Matthews, director of the National Science Foundation's Center for Biophotonics Science and Technology and professor at the University of California, Davis, spoke on multi-disciplinary approaches to meet challenges in the life sciences and medicine. And Benaron, CEO of Spectros, talked about marketplace R&D opportunities for bioimaging, biosensing, and nanophotonics. More

In other SPIE Member news

  • SPIE Fellow Harry Atwater and his colleague Nate Lewis at Caltech are leading a Dow-funded solar research project using semiconductor materials.
  • SPIE Fellow David Brady, former director of the Fitzpatrick Institute for Photonics at Duke University and cofounder of Centice Corp., has been awarded an endowed professorship of engineering at Duke.
  • Christopher Cotton, CEO of ASE Optics, has won the 2009 Leadership Award of the Rochester Regional Photonics Cluster.
  • Valentin Gapontsev, founder of IPG Photonics Corp., received the LIA's Arthur L. Schawlow Award.
  • Barry Hopkins, CEO of RAVE, recently received the 2009 BACUS Lifetime Achievement Award.
  • Jin U. Kang, chair of Johns Hopkins' Department of Electrical and Computer Engineering, has received $450,000 in U.S. stimulus package funds to develop a surgical imaging device that would allow for virtual biopsies in brain cancer cases.
  • SPIE Fellows Burn Lin and Chris Progler joined Kinam Kim and Cheng-Wen Wu as plenary speakers at SPIE Lithography Asia in Taiwan.
  • SPIE Fellow Brian MacCraith has been named president-designate of Dublin City University.
  • Michael Mandina, president of Optimax Systems, was named Entrepreneur of the Year by the Rochester Regional Photonics Cluster.
  • Jeroen Missinne and colleagues at Ghent University (Belgium) have developed a flexible, artificial "skin" for robots that is embedded with optical sensors. The work was carried out under the framework of the IWT project FAOS (Flexible Artificial Optical Skin) and the FP7's PHOSFOS.
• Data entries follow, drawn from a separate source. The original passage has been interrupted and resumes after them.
/-! ### The search of the fill engine -/

/-- The first of a range of numbers at which something is found. -/
theorem findSome_range {α : Type} {f : Nat → Option α} {n i : Nat} {a : α} (hi : i < n) (hn : ∀ j < i, f j = none) (ha : f i = some a) :
    (List.range n).findSome? f = some a := by
  obtain ⟨k, rfl⟩ := Nat.exists_eq_add_of_lt hi
  rw [show i + k + 1 = i + (1 + k) by omega, List.range_add, List.findSome?_append,
    List.findSome?_eq_none_iff.2 fun j hj => hn j (List.mem_range.1 hj), Option.none_or, Nat.add_comm 1 k, List.range_succ_eq_map]
  simp [ha]

end Sys2Proof.Machine

namespace Sys2Proof.Proofs
open Machine

/-- R317: VIEWROOT makes a free entry live and answers its pointer. -/
theorem viewRooted (s : State) (ctx obj low high : Nat) (rights : BitVec 8) (c : Ctx) (o : ObjEntry) (hb : s.broken = none) (ho : s.mailOpen = true)
    (hc : s.liveCtx ctx = some c) (hobj : s.object? c obj = some o) :
    (high < low ∨ 2 ^ 40 < high ∨ 15 < rights.toNat → exec (.viewroot ctx obj low high rights) s = .next (s.reply .badArg)) ∧
    (low ≤ high → high ≤ 2 ^ 40 → rights.toNat ≤ 15 → (s.anyFree c = none → exec (.viewroot ctx obj low high rights) s = .next (s.reply .noSpace)) ∧
      ∀ i, s.anyFree c = some i → (c.viewAddr i).exists_ 32 = true → obj < 2 ^ 24 → ∃ t, exec (.viewroot ctx obj low high rights) s = .next t ∧
        t.replies = s.replies ++ [.pointer (mkPtr i (s.viewEntry c i).gen low)] ∧
        t.viewEntry c i = { obj, rights := rights.setWidth 4, held := o.held, gen := (s.viewEntry c i).gen, state := 2, low, high }) := by
  rw [show exec (.viewroot ctx obj low high rights) s = execViewroot ctx obj low high rights s from rfl, execViewroot, State.mail_open _ ho, hc]
  dsimp only
  rw [hobj]
  dsimp only
  refine ⟨fun h => ?_, fun h1 h2 h3 => ⟨fun hn => ?_, fun i hi he hob => ?_⟩⟩
  · rw [if_pos h]
    exact conclude_reply _ hb
  · rw [if_neg (by omega), hn]
    exact conclude_reply _ hb
  · rw [if_neg (by omega), hi]
    have hbare := s.makeLive_bareOfViews c i obj low high (rights.setWidth 4) o.held
    refine ⟨_, conclude_reply _ ((State.makeLive_broken he).trans hb), ?_, ?_⟩
    · rw [State.reply_replies ((State.deaf_of_bareOfViews hbare).trans (State.mailOpen_awake ho)), State.replies_of_bareOfViews hbare]
    · rw [State.viewEntry_reply, State.viewEntry_makeLive he hob (by omega) (by omega)]

/-- R317: VIEWRECYCLE makes a retired entry free. -/
theorem viewRecycled (s : State) (ctx i : Nat) (c : Ctx) (hb : s.broken = none) (ho : s.mailOpen = true) (hc : s.liveCtx ctx = some c) :
    (i = 0 ∨ c.viewEntries ≤ i ∨ (s.viewEntry c i).state ≠ 3 → exec (.viewrecycle ctx i) s = .next (s.reply .badState)) ∧
    (i ≠ 0 → i < c.viewEntries → (s.viewEntry c i).state = 3 → (c.viewAddr i).exists_ 32 = true → ∃ t, exec (.viewrecycle ctx i) s = .next t ∧ t.replies = s.replies ++ [.ok] ∧
      (t.viewEntry c i).state = 0 ∧ (t.viewEntry c i).gen = 0) := by
  rw [show exec (.viewrecycle ctx i) s = execViewrecycle ctx i s from rfl, execViewrecycle, State.mail_open _ ho, hc]
  dsimp only
  constructor
  · intro h
    rw [if_pos h]
    exact conclude_reply _ hb
  · intro h0 hi hst he
    rw [if_neg (by omega)]
    let e : ViewEntry := { s.viewEntry c i with state := 0, gen := 0 }
    have hfits : e.Fits := by
      obtain ⟨hobj, -, -, hlow, hhigh⟩ := s.viewEntry_fits c i
      exact ⟨hobj, show 0 < 16 by decide, show 0 < 256 by decide, hlow, hhigh⟩
    have hbare : ((s.putView c i e).dropCopies ctx i).bareOfViews = s.bareOfViews := s.putView_bareOfViews c i e
    have hview : ((s.putView c i e).dropCopies ctx i).viewEntry c i = e :=
      (State.viewEntry_congr (by exact rfl) (by exact rfl) (by exact rfl) c i).trans (State.viewEntry_putView he hfits)
    refine ⟨((s.putView c i e).dropCopies ctx i).reply .ok, conclude_reply _ ((State.putView_broken (e := e) he).trans hb), ?_, ?_⟩
    · rw [State.reply_replies ((State.deaf_of_bareOfViews hbare).trans (State.mailOpen_awake ho)), State.replies_of_bareOfViews hbare]
    · rw [State.viewEntry_reply, hview]
      exact ⟨rfl, rfl⟩

/-- R347: one page ring for a device. -/
theorem pageRingRegistered (s : State) (ctx : Nat) (ptr : BitVec 64) (ho : s.mailOpen = true) :
    (s.pageRing ≠ none → s.broken = none → exec (.pagering ctx ptr) s = .next (s.reply .badState)) ∧
    ∀ t, s.pageRing = none → s.queueUnread ctx ptr = none → s.addQueue ctx ptr = some t → t.broken = none →
      exec (.pagering ctx ptr) s = .next ({ t with pageRing := some s.queues.length }.reply .ok) := by
  have hexec : exec (.pagering ctx ptr) s = conclude (s.register ctx ptr true) := State.mail_open (fun s => conclude (s.register ctx ptr true)) ho
  constructor
  · intro hp hb
    rw [hexec, State.register, if_pos ⟨rfl, Option.isSome_iff_ne_none.2 hp⟩]
    exact conclude_reply _ hb
  · intro t hp hu ha ht
    rw [hexec, State.register, if_neg (by simp [hp]), hu, ha]
    dsimp only
    rw [if_pos rfl]
    exact conclude_reply _ ht

/-! ### Page commands -/

/-- The step of the fill engine that takes a command of a kind. -/
theorem exec_page (b : Bool) (s : State) : exec (if b = true then .evict else .fill) s = conclude (s.pageTurn b) := by
  cases b <;> rfl

/-- R347: a command of the ring is taken or rejected where none waits. -/
theorem pageTaken (s : State) (i head : Nat) (q : Queue) (c : Ctx) (r : List Byte) (hr : s.pageRing = some i) (hw : ∀ p ∈ s.pageOps, p.waiting = false) :
    let u := s.refreshQueue i
    u.queue? i = some q → u.liveCtx q.ctx = some c → q.state = .active → u.qField c q 0x18 4 = some head → u.recordAt c q head = some r →
    let p := parsePage c.num r
    let step := if p.evict then Instr.evict else Instr.fill
    (u.pageCheck c r ≠ 0 → ∀ v, u.failQueue c i q head 5 (u.pageCheck c r) [] = some v → v.broken = none → exec step s = .next v) ∧
    (u.pageCheck c r = 0 → ∀ v, u.qPut c q 0x18 4 ((head + 1) % 2 ^ 32) = some v →
      let t := ({ v with pageOps := v.pageOps ++ [{ p with waiting := true }] }).refreshQueue i
      let n := t.pageOps.length - 1
      let w := (t.startWaiting p.evict n).getD t
      w.broken = none → exec step s = .next w) := by
  intro u hq hc ha hf hrec p step
  have hnone : (List.range s.pageOps.length).findSome? (s.startWaiting p.evict) = none := by
    refine List.findSome?_eq_none_iff.2 fun j _ => ?_
    unfold State.startWaiting
    split
    · rfl
    · next x hx => rw [if_pos (.inl (hw x (List.mem_of_getElem? hx)))]
  have hturn : s.pageTurn p.evict = if u.pageCheck c r ≠ 0 then (u.failQueue c i q head 5 (u.pageCheck c r) []).getD u
      else match u.qPut c q 0x18 4 ((head + 1) % 2 ^ 32) with
        | none => u
        | some t =>
          let t := { t with pageOps := t.pageOps ++ [{ p with waiting := true }] }.refreshQueue i
          (t.startWaiting p.evict (t.pageOps.length - 1)).getD t := by
    rw [State.pageTurn, hnone]
    dsimp only
    rw [State.takePage, hr]
    dsimp only
    rw [show (s.refreshQueue i).queue? i = some q from hq]
    dsimp only
    rw [show (s.refreshQueue i).liveCtx q.ctx = some c from hc]
    dsimp only
    rw [if_neg (not_not.2 ha), show (s.refreshQueue i).qField c q 0x18 4 = some head from hf]
    dsimp only
    rw [show (s.refreshQueue i).recordAt c q head = some r from hrec]
    dsimp only
    rw [if_neg (not_not.2 rfl)] <;> rfl
  have hexec : exec step s = conclude (s.pageTurn p.evict) := exec_page p.evict s
  constructor
  · intro hn v hv hb
    rw [hexec, hturn, if_pos hn, hv]
    exact conclude_next hb
  · intro hn v hv t n w hb
    rw [hexec, hturn, if_neg (not_not.2 hn), hv]
    exact conclude_next hb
  • Professor Winston Schoenfeld and the University of Central Florida are getting a $7.5 million research grant to study ways to make photovoltaic cells more efficient in capturing and converting solar energy into electricity. The grant is from Prime Source Initiative, Inc.
  • Ken Solinsky, president of Insight Technology Inc., was named the Ernst & Young Entrepreneur of the Year 2009 national winner in the distribution and manufacturing category.
  • Harvard Professor Xiaoliang Sunney Xie has received the E.O. Lawrence Award in Chemistry.
  • SPIE Fellow Xiang Zhang is leading a team at the University of California, Berkeley, that has devised an acoustic hyperlens that could increase higher-resolution ultrasound imaging for medical uses and structural monitoring.